Eleusinian Mysteries

Mysteries in the ancient world were secret cults, requiring initiation ceremonies for those wishing to participate. Among those honoured with mysteries were Isis and Cybele, but by far the best-known were the Eleusinian Mysteries, centred on Eleusis in Attica, and devoted to the worship of demeter and dionysus (here the son of Zeus and Demeter, not Semele). Most Athenian citizens were initiated at some time in their lives.

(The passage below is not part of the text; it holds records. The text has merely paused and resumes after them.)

-- ==== Sys2Proof/Laws/Composite.lean ====
section
/-!
SUPPORT. Beside Laws/State: one lemma per field for the composite operations, each naming a field that the
operation leaves as it was or the value it writes.
-/
namespace Sys2Proof.Machine

/-! ### The clock and the waits (R106, R116) -/

@[simp] theorem clockLatched_frame (s : State) : (clockLatched s).frame = s.frame := by
  simp [clockLatched, atOneMoment]

@[simp] theorem clockLatched_pc (s : State) : (clockLatched s).pc = s.pc := by
  simp [clockLatched, atOneMoment]

@[simp] theorem clockLatched_idx (s : State) : (clockLatched s).idx = s.idx := by
  simp [clockLatched, atOneMoment]

@[simp] theorem clockLatched_key (s : State) : (clockLatched s).key = s.key := by
  simp [clockLatched, atOneMoment]

@[simp] theorem clockLatched_tmr (s : State) : (clockLatched s).tmr = s.tmr := by
  simp [clockLatched, atOneMoment]

@[simp] theorem clockLatched_fault (s : State) : (clockLatched s).fault = s.fault := by
  simp [clockLatched, atOneMoment]

@[simp] theorem clockLatched_cal (s : State) : (clockLatched s).cal = s.cal := by
  simp [clockLatched, atOneMoment]

@[simp] theorem clockLatched_hour (s : State) : (clockLatched s).hour = s.hour := by
  simp [clockLatched, atOneMoment]

@[simp] theorem clockLatched_dow (s : State) : (clockLatched s).dow = s.dow := by
  simp [clockLatched, atOneMoment]

@[simp] theorem clockLatched_p1 (s : State) : (clockLatched s).p1 = s.p1 := by
  simp [clockLatched, atOneMoment]

@[simp] theorem clockLatched_p2 (s : State) : (clockLatched s).p2 = s.p2 := by
  simp [clockLatched, atOneMoment]

@[simp] theorem clockLatched_p3 (s : State) : (clockLatched s).p3 = s.p3 := by
  simp [clockLatched, atOneMoment]

@[simp] theorem clockLatched_sec (s : State) : (clockLatched s).sec = s.sec := by
  simp [clockLatched, atOneMoment]

@[simp] theorem clockLatched_digU (s : State) : (clockLatched s).digU = s.digU := by
  simp [clockLatched, atOneMoment]

@[simp] theorem clockLatched_digT (s : State) : (clockLatched s).digT = s.digT := by
  simp [clockLatched, atOneMoment]

@[simp] theorem clockLatched_trace (s : State) : (clockLatched s).trace = s.trace := by
  simp [clockLatched, atOneMoment]

@[simp] theorem clockLatched_status (s : State) : (clockLatched s).status = s.status := by
  simp [clockLatched, atOneMoment]

@[simp] theorem waited_frame (s : State) : (waited s).frame = s.frame := by
  simp [waited]

@[simp] theorem waited_pc (s : State) : (waited s).pc = s.pc := by
  simp [waited]

@[simp] theorem waited_idx (s : State) : (waited s).idx = s.idx := by
  simp [waited]

@[simp] theorem waited_key (s : State) : (waited s).key = s.key := by
  simp [waited]

@[simp] theorem waited_fault (s : State) : (waited s).fault = s.fault := by
  simp [waited]

@[simp] theorem waited_cal (s : State) : (waited s).cal = s.cal := by
  simp [waited]

@[simp] theorem waited_hour (s : State) : (waited s).hour = s.hour := by
  simp [waited]

@[simp] theorem waited_dow (s : State) : (waited s).dow = s.dow := by
  simp [waited]

@[simp] theorem waited_p1 (s : State) : (waited s).p1 = s.p1 := by
  simp [waited]

@[simp] theorem waited_p2 (s : State) : (waited s).p2 = s.p2 := by
  simp [waited]

@[simp] theorem waited_p3 (s : State) : (waited s).p3 = s.p3 := by
  simp [waited]

@[simp] theorem waited_sec (s : State) : (waited s).sec = s.sec := by
  simp [waited]

@[simp] theorem waited_digU (s : State) : (waited s).digU = s.digU := by
  simp [waited]

@[simp] theorem waited_digT (s : State) : (waited s).digT = s.digT := by
  simp [waited]

@[simp] theorem waited_trace (s : State) : (waited s).trace = s.trace := by
  simp [waited]

@[simp] theorem waited_status (s : State) : (waited s).status = s.status := by
  simp [waited]

@[simp] theorem waited_tmr (s : State) : (waited s).tmr = 0 := rfl

/-- With the durations and the lateness named, the wait's clock read and its end to the microsecond (R116). -/
theorem waited_exact {s : State} {a b l : Nat} {durs lats : List Nat} (hd : s.env.durs = a :: b :: durs)
    (hl : s.env.lats = l :: lats) :
    (waited s).us = .ofNat 20 ((s.env.now + a) % 1000000) ∧
      (waited s).env.now = s.env.now + a + b + (1000000 - (s.env.now + a) % 1000000) + l ∧
      (waited s).env.durs = durs := by
  have hus : (clockLatched s).us = .ofNat 20 ((s.env.now + a) % 1000000) := by
    simp [clockLatched, atOneMoment, Env.nextDur, hd]
  have hnow : (clockLatched s).env.now = s.env.now + a + b := by
    simp [clockLatched, atOneMoment, Env.nextDur, hd]
  have hlats : (clockLatched s).env.lats = l :: lats := by simp [clockLatched, atOneMoment, hl]
  have hdurs : (clockLatched s).env.durs = durs := by simp [clockLatched, atOneMoment, hd]
  have hsub := toNat_ofNat_sub (n := 1000000) (r := (s.env.now + a) % 1000000) (by norm_num)
    (Nat.mod_lt _ (by norm_num))
  unfold waited
  refine ⟨by rw [sleepFor_us, hus], ?_, by simp [hdurs]⟩
  rw [sleepFor_env_now, hus, hnow, show Config.secUs = 1000000 from rfl, hsub]
  simp [Env.nextLat, hlats]

/-! ### Pulses (R112 to R115) -/

@[simp] theorem pulse_frame (sy : Symbol) (s : State) : (pulse sy s).frame = s.frame := by
  unfold pulse
  split_ifs <;> simp

@[simp] theorem pulse_idx (sy : Symbol) (s : State) : (pulse sy s).idx = s.idx := by
  unfold pulse
  split_ifs <;> simp

@[simp] theorem pulse_cal (sy : Symbol) (s : State) : (pulse sy s).cal = s.cal := by
  unfold pulse
  split_ifs <;> simp

@[simp] theorem pulse_hour (sy : Symbol) (s : State) : (pulse sy s).hour = s.hour := by
  unfold pulse
  split_ifs <;> simp

@[simp] theorem pulse_dow (sy : Symbol) (s : State) : (pulse sy s).dow = s.dow := by
  unfold pulse
  split_ifs <;> simp

@[simp] theorem pulse_p1 (sy : Symbol) (s : State) : (pulse sy s).p1 = s.p1 := by
  unfold pulse
  split_ifs <;> simp

@[simp] theorem pulse_p2 (sy : Symbol) (s : State) : (pulse sy s).p2 = s.p2 := by
  unfold pulse
  split_ifs <;> simp

@[simp] theorem pulse_p3 (sy : Symbol) (s : State) : (pulse sy s).p3 = s.p3 := by
  unfold pulse
  split_ifs <;> simp

@[simp] theorem pulse_secs (sy : Symbol) (s : State) : (pulse sy s).secs = s.secs := by
  unfold pulse
  split_ifs <;> simp

@[simp] theorem pulse_us (sy : Symbol) (s : State) : (pulse sy s).us = s.us := by
  unfold pulse
  split_ifs <;> simp

@[simp] theorem pulse_sec (sy : Symbol) (s : State) : (pulse sy s).sec = s.sec := by
  unfold pulse
  split_ifs <;> simp

@[simp] theorem pulse_digU (sy : Symbol) (s : State) : (pulse sy s).digU = s.digU := by
  unfold pulse
  split_ifs <;> simp

@[simp] theorem pulse_digT (sy : Symbol) (s : State) : (pulse sy s).digT = s.digT := by
  unfold pulse
  split_ifs <;> simp

@[simp] theorem pulse_status (sy : Symbol) (s : State) : (pulse sy s).status = s.status := by
  unfold pulse
  split_ifs <;> simp

/-- NONE does nothing (R114). -/
@[simp] theorem pulse_none (s : State) : pulse Config.symNone s = s := rfl

/-- A symbol that is not reserved raises nothing (R112 to R114). -/
theorem pulse_fault {sy : Symbol} (h : sy ≠ Config.symReserved) (s : State) : (pulse sy s).fault = s.fault := by
  have : sy = Config.symZero ∨ sy = Config.symOne ∨ sy = Config.symNone := by revert sy; decide
  unfold pulse
  split_ifs <;> simp_all

theorem pulse_pc {sy : Symbol} (h : sy ≠ Config.symReserved) (s : State) : (pulse sy s).pc = s.pc := by
  have : sy = Config.symZero ∨ sy = Config.symOne ∨ sy = Config.symNone := by revert sy; decide
  unfold pulse
  split_ifs <;> simp_all

/-! ### ACQ_POLL after its clock read (R89) -/

@[simp] theorem pollStep_frame (s : State) : (pollStep s).frame = s.frame := by
  simp [pollStep, pollDecision, queryCalendar]

@[simp] theorem pollStep_idx (s : State) : (pollStep s).idx = s.idx := by
  simp [pollStep, pollDecision, queryCalendar]

@[simp] theorem pollStep_key (s : State) : (pollStep s).key = s.key := by
  simp [pollStep, pollDecision, queryCalendar]

@[simp] theorem pollStep_tmr (s : State) : (pollStep s).tmr = s.tmr := by
  simp [pollStep, pollDecision, queryCalendar]

@[simp] theorem pollStep_fault (s : State) : (pollStep s).fault = s.fault := by
  simp [pollStep, pollDecision, queryCalendar]

@[simp] theorem pollStep_cal (s : State) : (pollStep s).cal = s.cal := by
  simp [pollStep, pollDecision, queryCalendar]

@[simp] theorem pollStep_hour (s : State) : (pollStep s).hour = s.hour := by
  simp [pollStep, pollDecision, queryCalendar]

@[simp] theorem pollStep_dow (s : State) : (pollStep s).dow = s.dow := by
  simp [pollStep, pollDecision, queryCalendar]

@[simp] theorem pollStep_p1 (s : State) : (pollStep s).p1 = s.p1 := by
  simp [pollStep, pollDecision, queryCalendar]

@[simp] theorem pollStep_p2 (s : State) : (pollStep s).p2 = s.p2 := by
  simp [pollStep, pollDecision, queryCalendar]

@[simp] theorem pollStep_p3 (s : State) : (pollStep s).p3 = s.p3 := by
  simp [pollStep, pollDecision, queryCalendar]

@[simp] theorem pollStep_secs (s : State) : (pollStep s).secs = s.secs := by
  simp [pollStep, pollDecision, queryCalendar]

@[simp] theorem pollStep_us (s : State) : (pollStep s).us = s.us := by
  simp [pollStep, pollDecision, queryCalendar]

@[simp] theorem pollStep_digU (s : State) : (pollStep s).digU = s.digU := by
  simp [pollStep, pollDecision, queryCalendar]

@[simp] theorem pollStep_digT (s : State) : (pollStep s).digT = s.digT := by
  simp [pollStep, pollDecision, queryCalendar]

@[simp] theorem pollStep_trace (s : State) : (pollStep s).trace = s.trace := by
  simp [pollStep, pollDecision, queryCalendar]

@[simp] theorem pollStep_sec (s : State) : (pollStep s).sec = (calOf (s.env.calendarAt s.secs)).sec := by
  simp [pollStep, pollDecision, queryCalendar]

@[simp] theorem pollStep_pc (s : State) :
    (pollStep s).pc = if (calOf (s.env.calendarAt s.secs)).sec = Config.acqSec then Config.pcS59Emit
      else Config.pcAcqWait := by
  simp only [pollStep, pollDecision, queryCalendar, goto_pc, emitStatus_sec, elapse_sec]
  congr

/-! ### BUILD after its clock read (R95) -/

@[simp] theorem buildStep_key (s : State) : (buildStep s).key = s.key := by
  simp [buildStep]

@[simp] theorem buildStep_tmr (s : State) : (buildStep s).tmr = s.tmr := by
  simp [buildStep]

@[simp] theorem buildStep_fault (s : State) : (buildStep s).fault = s.fault := by
  simp [buildStep]

@[simp] theorem buildStep_secs (s : State) : (buildStep s).secs = s.secs := by
  simp [buildStep]

@[simp] theorem buildStep_us (s : State) : (buildStep s).us = s.us := by
  simp [buildStep]

@[simp] theorem buildStep_sec (s : State) : (buildStep s).sec = s.sec := by
  simp [buildStep]

@[simp] theorem buildStep_digU (s : State) : (buildStep s).digU = s.digU := by
  simp [buildStep]

@[simp] theorem buildStep_digT (s : State) : (buildStep s).digT = s.digT := by
  simp [buildStep]

@[simp] theorem buildStep_trace (s : State) : (buildStep s).trace = s.trace := by
  simp [buildStep]

@[simp] theorem buildStep_status (s : State) : (buildStep s).status = s.status := by
  simp [buildStep]

@[simp] theorem buildStep_pc (s : State) : (buildStep s).pc = Config.pcDEmit := by simp [buildStep]

@[simp] theorem buildStep_idx (s : State) : (buildStep s).idx = Config.firstData := by simp [buildStep]

@[simp] theorem buildStep_cal (s : State) :
    (buildStep s).cal = calOf (s.env.calendarAt (s.secs + Config.advS)) := by
  simp [buildStep, queryCalendar]

/-- The frame BUILD leaves is that of the answer it took (R95). -/
theorem buildStep_frame (s : State) :
    (buildStep s).frame = (assembleFrame Config.preamble (buildStep s).cal.toCalFields
      (elapse (queryCalendar .fields (s.secs + Config.advS) s))).frame := by
  simp [buildStep, queryCalendar]

end Sys2Proof.Machine
end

The rites were agrarian in origin, like the thesmophoria. Presumably in archaic times they were supervised by the king, since in the classical era this function was performed by the archon Basileus. Initiation, which in early times was confined to Athenians, and then only with the consent of the head of the family, was later made open, first to all Greeks, then to Romans also. Murderers and barbarians were at all times excluded. The high reputation of the Mysteries is attested by the fact that the Roman emperors Hadrian and Marcus Aurelius were initiated. They were finally abolished by Theodosius at the end of the 4th century AD.

A certain amount is known about the Mysteries, but the details of the most sacred rites were always kept secret. There were the Lesser Mysteries in the spring, and the Greater Mysteries in the autumn. Taking the Homeric hymn to Demeter as a guide, we may assume" that the Mysteries were concerned with the Persephone myth, that Persephone's descent to the underworld was represented in the Greater Mysteries (i.e. the storing of the seed corn after harvest), and her return to her mother (i.e. the spring sowing) in the Lesser Mysteries. We know that the Greater Mysteries went on for nine days, and that after five days of preliminaries, there was a great procession on the sixth in honour of lacchus (son of Demeter, later identified with Dionysus) along the Sacred Way from Athens to Eleusis. Of the rites thereafter, we know only that they contained 'things spoken, things seen, and things performed', and that full initiates were called 'seers'.

The Mysteries are of great interest in the evidence they provide of the views of the ancient world on an afterlife. The Homeric hymn promised to initiate wealth and a happy life after death (i.e. continued celebration of the Mysteries, according to Aristophanes). Moreover, they show a marked advance in moral ideas, in that gradually ritual purity came to be seen as insufficient for initiation without goodness and gentleness also. This is perhaps the nearest approach in the pagan world to the Christian concept of sin.